ACTIVITY =>
After locating the line that contains "theorem toNat_greedyLow (hf", restate it and each later line word for word through the end of the records.

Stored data

■ ■ ■ ■ ■

/-- R88: the mask keeps the bits from the resolution's last fraction bit up. -/
theorem resmuxMask_eq (res : Resolution) : resmuxMask res = 0xFF#8 <<< (16 - bitsOf res) := by
  cases res <;> decide

/-- R89: the mask cuts the magnitude to a multiple of the resolution's step, 2^(12-bits) sixteenths. -/
theorem decodeMagnitude_resmuxLow (res : Resolution) (high low : Byte) :
    decodeMagnitude high (resmuxLow res low) =
      decodeMagnitude high low / 2 ^ (12 - bitsOf res) * 2 ^ (12 - bitsOf res) := by
  rw [decodeMagnitude_eq, decodeMagnitude_eq, resmuxLow, resmuxMask_eq, toNat_and_highBits]
  cases res <;> simp only [bitsOf] <;> omega

/-- Settles O22: the sign stands, and the step on the port is the step in sixteenths times 2^(FW-4). -/
theorem maskedDecodeTruncatesToTheStep : Obligations.MaskedDecodeTruncatesToTheStep := by
  intro cw fw res high low hp
  obtain ⟨hf, -⟩ := paramsWellFormed_iff.mp hp
  have step : 2 ^ (fw - (bitsOf res - 8)) = 2 ^ (12 - bitsOf res) * 2 ^ (fw - 4) := by
    rw [← pow_add]
    congr 1
    cases res <;> simp only [bitsOf] <;> omega
  rw [toInt_decodeValue hp, decodeSixteenths_eq, decodeMagnitude_resmuxLow, natAbs_toInt_decodeValue hp, step,
    Nat.mul_div_mul_right _ _ (Nat.two_pow_pos _), mul_assoc, ← Nat.mul_assoc]
  push_cast
  rfl

end Sys2Proof.Machine
end

section
/-! The codec family, ENCODE (R84 to R87): the greedy loop by what each of its lines keeps, the two bytes as numbers, and
the range check. -/

namespace Sys2Proof.Machine

variable {fw : Nat} {n : Int}

/-! ## The greedy loop -/

/-- What holds of the remainder and the byte before the loop's line for the weight `2 ^ (j - 1)` sixteenths (after its
last line for `j = 0`), where a sixteenth is `q` and the fraction is `r`: the remainder is below twice that weight, the
byte has no bit yet at or below that line's, and the two together still make up the fraction. -/
structure GreedyKeeps (q r j : Nat) (x : Nat × Byte) : Prop where
  rest : x.1 < q * 2 ^ j
  bits : 2 ^ (j + 4) ∣ x.2.toNat
  whole : 16 * x.1 + q * x.2.toNat = 16 * r

/-- A bit below all the bits of a byte adds its weight. -/
theorem toNat_or_twoPow {b : Byte} {i : Nat} (hi : i < 8) (hb : 2 ^ (i + 1) ∣ b.toNat) :
    (b ||| BitVec.twoPow 8 i).toNat = b.toNat + 2 ^ i := by
  obtain ⟨a, ha⟩ := hb
  rw [BitVec.toNat_or, BitVec.toNat_twoPow_of_lt hi, ha,
    Nat.two_pow_add_eq_or_of_lt (Nat.pow_lt_pow_right (by decide) (Nat.lt_succ_self i))]

/-- R84: one line of the loop keeps it, whether it takes its weight or not. -/
theorem GreedyKeeps.takeWeight {q r j weight : Nat} {x : Nat × Byte} (keeps : GreedyKeeps q r (j + 1) x) (hj : j < 4)
    (hw : weight = q * 2 ^ j) : GreedyKeeps q r j (takeWeight weight (BitVec.twoPow 8 (j + 4)) x) := by
  obtain ⟨rest, bits, whole⟩ := keeps
  have bits : 2 ^ (j + 4 + 1) ∣ x.2.toNat := by rwa [Nat.add_right_comm]
  have lower : 2 ^ (j + 4) ∣ x.2.toNat := (pow_dvd_pow 2 (Nat.le_succ _)).trans bits
  rw [pow_succ, ← mul_assoc, ← hw] at rest
  rcases takeWeight_cases weight (BitVec.twoPow 8 (j + 4)) x with ⟨le, e⟩ | ⟨lt, e⟩ <;> rw [e]
  · have sum := toNat_or_twoPow (by omega) bits
    refine ⟨?_, ?_, ?_⟩ <;> dsimp only
    · omega
    · rw [sum]
      exact dvd_add lower dvd_rfl
    · rw [sum, pow_add, mul_add, ← mul_assoc q, ← hw]
      omega
  · exact ⟨hw ▸ lt, lower, whole⟩

/-- R87: the loop's byte is the fraction in whole sixteenths, in the high nibble. -/
theorem toNat_greedyLow (hf : 4 ≤ fw) {r : Nat} (hr : r < 2 ^ fw) :
    (greedyLow fw r).toNat = 16 * (r / 2 ^ (fw - 4)) := by
  have start : GreedyKeeps (2 ^ (fw - 4)) r 4 (r, 0x00) :=
    ⟨by rwa [← pow_add, Nat.sub_add_cancel hf], dvd_zero _, rfl⟩
  have weight {j k : Nat} (h : k + j = 4) : 2 ^ (fw - k) = 2 ^ (fw - 4) * 2 ^ j := by
    rw [← pow_add]
    congr 1
    omega
  have half := start.takeWeight (by decide) (weight (k := 1) rfl)
  have quarter := half.takeWeight (by decide) (weight (k := 2) rfl)
  have eighth := quarter.takeWeight (by decide) (weight (k := 3) rfl)
  obtain ⟨rest, ⟨a, ha⟩, whole⟩ := eighth.takeWeight (by decide) (weight (k := 4) rfl)
  have byte : (greedyLow fw r).toNat = 16 * a := ha
  rw [ha, Nat.mul_left_comm] at whole
  rw [pow_zero, mul_one] at rest
  have sum := Nat.eq_of_mul_eq_mul_left (by decide) ((Nat.mul_add 16 _ _).trans whole)
  rw [byte, ← sum, Nat.add_mul_div_left _ _ (Nat.two_pow_pos _), Nat.div_eq_of_lt rest, Nat.zero_add]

■ ■ ■ ■ ■

SOLUTION FOR THIS PROBLEM =>
theorem toNat_greedyLow (hf : 4 ≤ fw) {r : Nat} (hr : r < 2 ^ fw) :
    (greedyLow fw r).toNat = 16 * (r / 2 ^ (fw - 4)) := by
  have start : GreedyKeeps (2 ^ (fw - 4)) r 4 (r, 0x00) :=
    ⟨by rwa [← pow_add, Nat.sub_add_cancel hf], dvd_zero _, rfl⟩
  have weight {j k : Nat} (h : k + j = 4) : 2 ^ (fw - k) = 2 ^ (fw - 4) * 2 ^ j := by
    rw [← pow_add]
    congr 1
    omega
  have half := start.takeWeight (by decide) (weight (k := 1) rfl)
  have quarter := half.takeWeight (by decide) (weight (k := 2) rfl)
  have eighth := quarter.takeWeight (by decide) (weight (k := 3) rfl)
  obtain ⟨rest, ⟨a, ha⟩, whole⟩ := eighth.takeWeight (by decide) (weight (k := 4) rfl)
  have byte : (greedyLow fw r).toNat = 16 * a := ha
  rw [ha, Nat.mul_left_comm] at whole
  rw [pow_zero, mul_one] at rest
  have sum := Nat.eq_of_mul_eq_mul_left (by decide) ((Nat.mul_add 16 _ _).trans whole)
  rw [byte, ← sum, Nat.add_mul_div_left _ _ (Nat.two_pow_pos _), Nat.div_eq_of_lt rest, Nat.zero_add]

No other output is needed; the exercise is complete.